Senate OKs giving Obama fast-track trade authority
Washington — The Republican-led Senate has handed President Barack Obama a major victory by approving his request for enhanced trade negotiating authority.
The bill now faces a tough battle in the House.
The Senate voted 62-37 Friday to endorse Obama’s request for “fast-track” negotiating authority. It would let him present trade agreements that Congress can ratify or reject, but not change.
Obama says fast track would improve chances for a long-negotiated trade deal with 11 other Pacific Rim nations.
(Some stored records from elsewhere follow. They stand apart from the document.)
/-- The bank knows at least 1 µs ahead the boundary at which an event no gate holds is due (R203): both its queuing and the
end of the switch-off that MIN_OFF runs from lie 1.000 µs before it. -/
def knownAhead (s : State) (n : Fin 12) (ev : Event) : Bool :=
  let c := s.chan n (evCh ev)
  decide (max ev.queuedAt (c.minOffEnd - s.fld (chAddr n (evCh ev) 0x104) 15 0 * 10000) + 1000 ≤ slotCeil (max (s.dueOf n ev) s.hwNs))

/-- The first phase of a word needs a grant: BST or PK, not HLD (R220). -/
def needsGrant (s : State) (n : Fin 12) (ev : Event) : Bool :=
  fieldOf (s.storeWord n (s.fld (ucBase n + 0x80 + 4 * ev.prof) 8 0)) 31 26 != 3

/-- The bank knows 1 µs ahead when an event that only gate 5 holds starts: at the P_START last planned, if that is still to come; gate 5
freed later, by a stage, VFA_OVL or I_AVG, is unforeseen (R203). -/
def foreseen (s : State) (ev : Event) : Bool := ev.held == 5 && decide (ev.planAt + 1000 ≤ ev.pstart) && decide (s.hwNs ≤ ev.pstart)

/-- One judgement of an event by gates 3, 4 and 5 (R194). An event not held yet, or one that only gate 5 holds and
whose P_START was planned at least 1 µs ago, starts at a boundary the bank knew 1 µs ahead; any other starts at the slot boundary of
its passage, one slot later when its first phase needs a grant (R203). -/
def judge (s : State) (n : Fin 12) (ev : Event) : State :=
  let k := evCh ev
  let hw := s.hwNs
  let ahead := s.foreseen ev
  let known := ahead || (ev.held == 0 && s.knownAhead n ev)
  let bound := if ev.held == 0 then slotCeil (max (s.dueOf n ev) hw) else if ahead then slotCeil (max ev.pstart hw) else slotCeil hw
  let slot := if ev.held == 0 then bound else if ahead then hw + 1000 else hw
  if !s.gate3 ev then s.putEvent n { ev with held := 3 }
  else if !(ev.passed4 || s.gate4 n ev) then
    if s.bit (chAddr n k 0x100) 1 then (s.flag (actBase n) 2).dropEvent n ev 17
    else s.putEvent n { ev with held := 4 }
  else
    let ev4 := { ev with passed4 := true }
    let s := if s.winUs n ev.prof == 0 then s else s.reserveWin n ev
    if !s.gate5 n ev4 slot then
      let s := if ev.counted || ev.held != 0 then s else (s.count (ledBase + 0x140)).flag ledBase 0
      (if ev.pre = 0 then s else s.dropPre n k).putEvent n { ev4 with held := 5, counted := true, pre := 0 }
    else
      s.takeChannel n k { ev4 with held := 0 } (if known || !s.needsGrant n ev then bound else bound + 1000)

/-- A channel whose running event is in HOLD and whose NEWCMD is RETRIGGER: a due event takes it over at once (R202). -/
def retriggers (s : State) (n : Fin 12) (k : Fin 4) : Bool :=
  let c := s.chan n k
  c.ctx.active && s.bit (chAddr n k 0x100) 2 && c.ctx.phase == .hold
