/-- Clears latched overloads of output group g by mask. -/
def clearOver (s : State) (g mask : Nat) : State :=
  ((List.finRange 32).filter fun (i : Fin 32) => i.val / 8 == g && mask.testBit (i % 8)).foldl
    (fun s i => s.updOut i fun o => { o with overload := false }) s

/-- Load currents at switch-off, mA, of the outputs of group g: cycles above 100 mA are counted (R344). -/
def judgeOffs (s : State) (g : Nat) (loads : List Nat) : State :=
  ((List.finRange 32).filter fun (i : Fin 32) => i.val / 8 == g).foldl (fun s i =>
    let o := s.out i
    if o.offs = 0 then s else
      let s := s.updOut i fun o => { o with offs := 0 }
      if 100 < loads.getD (i % 8) 0 then
        (List.range o.offs).foldl (fun s _ => (s.count (outBase i + 0x28)).wearDo i) s
      else s) s

/-- A frame of group g, in either direction, whose CRC fails: counted in LINK_ERR_CNT (R323). -/
def linkErr (s : State) (g : Fin 12) : State :=
  let a := if g.val < 8 then diBase g + 0x50 else doBase (g - 8) + 0x44
  (s.count a).flagIf (decide (g.val < 8)) (diBase g) 5

/-- FIELD_CMD_FRAME (R324): the field side of group g receives the CMD frame sent last; one whose CRC fails (`good` false) is discarded
and counted (R323), and the clears it carried go with the next. `loads` are the load currents (mA) its outputs carried when they
last switched off. -/
def fieldCmdFrame (s : State) (g : Fin 12) (good : Bool) (loads : List Nat) : State :=
  let f := s.field g
  match f.sent with
  | none => s
  | some (ws, sil, clr) =>
    if !f.on then s
    else if !good then (s.updField g fun f => { f with sent := none, clears := f.clears ||| clr }).linkErr g
    else
      let cfg : Vector Word 8 := Vector.ofFn fun k => ws.getD k 0
      let s := s.updField g fun f =>
        { f with sent := none, silent := false, rcStop := false, lastCmd := s.now, silMs := sil, cfg := cfg }
      if h : g.val < 8 then s.typesTaken ⟨g, h⟩ f.cfg cfg else ((s.clearOver (g - 8) clr).judgeOffs (g - 8) loads).settleOuts.report g

/-- STATUS_FRAME (R323): a STATUS frame of group g arrives; one whose CRC fails (`good` false) is discarded and counted.
`limits`: the outputs of the group it reports in current limit, a bit each. -/
def statusFrame (s : State) (g : Fin 12) (good : Bool) (limits : Nat) : State :=
  if !s.dioRuns g || !(s.field g).on then s
  else if !good then s.linkErr g
  else
    let back := !(s.field g).linkOk
    let s := s.updField g fun f => { f with linkOk := true, lastStatus := s.now, rcStop := false }
    let s := if h : g.val < 8 then (if s.en (diBase g) then s.updDi ⟨g, h⟩ fun d => { d with seen := true } else s) else s
    let s := if back then s.updField g fun f =>
        { f with sent := some (s.cmdWords g, if g.val < 8 then 50 else s.fld (doBase (g - 8) + 0x40) 9 0, f.clears), clears := 0 }
      else s
    let s := if g.val < 8 then s else ((List.finRange 32).filter fun (i : Fin 32) => i.val / 8 == g.val - 8).foldl
      (fun s i => (s.updOut i fun o => { o with limit := limits.testBit (i % 8) }).settleFlags i) s
    (s.report g).settleOuts

/-- STATUS_TIMEOUT (R323): no valid STATUS frame for 1 ms. -/
def statusTimeout (s : State) (g : Fin 12) : State :=
  let f := s.field g
  if !s.dioRuns g || !f.linkOk || s.now < f.lastStatus + 900000 then s else
    let s := s.updField g fun f => { f with linkOk := false }
    if h : g.val < 8 then (s.flag (diBase g) 3).settleDi ⟨g, h⟩ else s.flag (doBase (g - 8)) 8

/-- SILENCE (R324): SIL_MS ±10 % without a valid CMD frame. -/
def silence (s : State) (g : Fin 12) : State :=
  let f := s.field g
  if !f.on || f.silent || s.now < f.lastCmd + f.silMs * 900000 then s else
    (s.updField g fun f => { f with silent := true, silReport := true }).settleOuts

/-- RC_STOP (R324): the clockless monitor forces the outputs of the group OFF. -/
def rcStopped (s : State) (g : Fin 12) : State :=
  (s.updField g fun f => { f with rcStop := true }).settleOuts

/-! ### Output faults (R340, R341) -/

/-- The field word of an output, as the field side holds it. -/
def fieldCfg (s : State) (i : Fin 32) : Word := (s.field (dog (outGroup i))).cfg[(⟨i % 8, Nat.mod_lt _ (by decide)⟩ : Fin 8)]

/-- DO_OVERLOAD (R340). -/
def doOverload (s : State) (i : Fin 32) : State :=
  if !s.driveOn (s.out i).out then s else
    let s := s.updOut i fun o => { o with overload := true, overAt := s.now }
    (s.settleOut i).report (dog (outGroup i))

/-- DO_RETRY (R340): with RETRY = 1, every 1 s, while the output is commanded on. -/
def doRetry (s : State) (i : Fin 32) : State :=
  let o := s.out i
  if o.overload && bitOf (s.fieldCfg i) 8 && decide (o.overAt + 900000000 ≤ s.now) then
    let t := (s.updOut i fun o => { o with overload := false }).settleOut i
    if t.driveOn (t.out i).out then t.report (dog (outGroup i)) else s
  else s

/-- DO_OT (R340). -/
def doOt (s : State) (i : Fin 32) : State :=
  ((s.updOut i fun o => { o with ot := true }).settleOut i).report (dog (outGroup i))

/-- DO_OT_CLEAR (R340). -/
def doOtClear (s : State) (i : Fin 32) : State :=
  ((s.updOut i fun o => { o with ot := false }).settleOut i).report (dog (outGroup i))

/-- A write of CLEAR to OUTk_FLT_CLR: it goes with the next CMD frame (R323, R340). -/
def doFltClear (s : State) (i : Fin 32) : State :=
  s.updField (dog (outGroup i)) fun f => { f with clears := f.clears ||| 2 ^ (i.val % 8) }

/-- DO_READBACK_FLAG (R341): 0 SHORT_SUP, 1 RB_FAIL, 2 OPEN. -/
def doReadbackFlag (s : State) (i : Fin 32) (which : Nat) : State :=
  let o := s.out i
  let on := s.driveOn o.out
  let since := s.driveSince o.since o.out
  let s := s.settleFlags i
  if !s.rbRuns i then s
  else match which with
    | 0 => if !on && decide (since + 2000000 ≤ s.now) then (s.updOut i fun o => { o with shortSup := true, supAt := s.now }).repBit i 1 true 1 else s
    | 1 => if on && !o.limit && !o.ot && !(s.field (dog (outGroup i))).uv15 && decide (since + 2000000 ≤ s.now) then
        (s.updOut i fun o => { o with rbFail := true, rbAt := s.now }).repBit i 4 true 4 else s
    | 2 => if on && s.bit (outBase i) 4 && decide (since + 10000000 ≤ s.now) then
        (s.updOut i fun o => { o with opened := true }).repBit i 2 true 2 else s
    | _ => s

/-- DO_READBACK_CLEAR (R341). -/
def doReadbackClear (s : State) (i : Fin 32) (which : Nat) : State :=
  if !s.rbRuns i then s
  else match which with
    | 0 => (s.updOut i fun o => { o with shortSup := false }).repBit i 1 false 1
    | 1 => (s.updOut i fun o => { o with rbFail := false }).repBit i 4 false 4
    | 2 => (s.updOut i fun o => { o with opened := false }).repBit i 2 false 2
    | _ => s

/-- DO_PERIOD_END (R338): the period in progress of output i ends and its value, or a new one, begins afresh. `load` is the load current at
the switch-off of the period, mA (R344). -/
def doPeriodEnd (s : State) (i : Fin 32) (load : Nat) : State :=
  let o := s.out i
  match o.lane with
  | .wave st p h =>
    if !s.dioRuns (dog (outGroup i)) || s.now < st + p then s else
      let s := if o.out == o.lane then
          let s := s.updOut i fun o => { o with out := .steady (decide (p ≤ h)), since := st + h }
          if decide (0 < h) && decide (h < p) && decide (100 < load) then (s.count (outBase i + 0x28)).wearDo i else s
        else s
      let s := (s.updOut i fun o => { o with lane := .steady (decide (p ≤ h)) }).settleFlags i
      s.settleOut i
  | .steady _ => s

/-! ### Field supplies (R343) -/

/-- The LEVEL lanes of a group read low: its field side has stopped (R322). -/
def lanesLow (s : State) (g : Fin 8) : State :=
  s.updDi g fun d => { d with ch := d.ch.map fun (c : DiChan) => if c.pulsed || !c.raw then c else { c with raw := false, first := s.now } }

/-- VFD_UNDERVOLT: field supply g below 18.0 V (0), below 15.0 V (1), or absent (2). -/
def vfdUndervolt (s : State) (g : Fin 12) (which : Nat) : State :=
  let s := s.updField g fun f => { f with
    uv18 := f.uv18 || which == 0, uv15 := f.uv15 || which == 1,
    on := f.on && which != 2, recover := if which = 0 then f.recover else none }
  let s := if h : g.val < 8 ∧ which = 2 then s.lanesLow ⟨g, h.1⟩ else s
  (s.settleOuts).report g

/-- VFD_UV_CLEAR: UV18 (0) or UV15 (1) clears; a field side that had lost its supply powers up (2) (R324), and its
outputs wait for VFD_RECOVER (R343). -/
def vfdUvClear (s : State) (g : Fin 12) (which : Nat) : State :=
  let s := s.updField g fun f =>
    match which with
    | 0 => { f with uv18 := false }
    | 1 => { f with uv15 := false, recover := if f.uv15 then some s.now else f.recover }
    | _ => if f.on then f else { f.powerUp with recover := some s.now }
  (s.settleOuts).report g

/-- VFD_RECOVER: VFD has stayed at 15.5 V or more for 100 ms ±10 %. -/
def vfdRecover (s : State) (g : Fin 12) : State :=
  match (s.field g).recover with
  | some t => if t + 90000000 ≤ s.now then (s.updField g fun f => { f with recover := none }).settleOuts else s
  | none => s

end State
end Sys2Proof.Machine
end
Labor unions and many liberals oppose the bill. They say free-trade deals send U.S. jobs overseas.
Obama lobbied hard on trade. He phoned numerous senators, and repeatedly sent top aides to talk with lawmakers. He says U.S. products must reach more foreign markets.
Most Senate Democrats opposed the bill.
Earlier Friday, the Senate voted down an amendment proposed by Sens. Debbie Stabenow, D-Lansing, and Rob Portman, R-Ohio, to require any future trade agreement include enforceable provisions cracking down on foreign currency manipulation.
“If this fast track trade bill passes the Senate, it is deeply disturbing that it will not include language needed to protect American workers and businesses,” Stabenow said in a statement.
Legislation to prevent a lapse in the anti-terror Patriot Act still awaited action by lawmakers who covetously eyed a weeklong vacation.
Senate Majority Leader Mitch McConnell of Kentucky, Obama’s indispensable ally on the trade bill, saw things differently than the White House on the Patriot Act legislation.
The disagreement centered on a House-passed provision to eliminate the National Security Agency’s ability to collect mass telephone records of Americans. Instead, the material would remain with phone companies, with government searches of the information allowed by court order on a case-by-case basis.
“The untried — and as of yet, nonexistent — bulk-collection system envisioned under that bill would be slower and more cumbersome than the one that currently helps keep us safe,” McConnell said.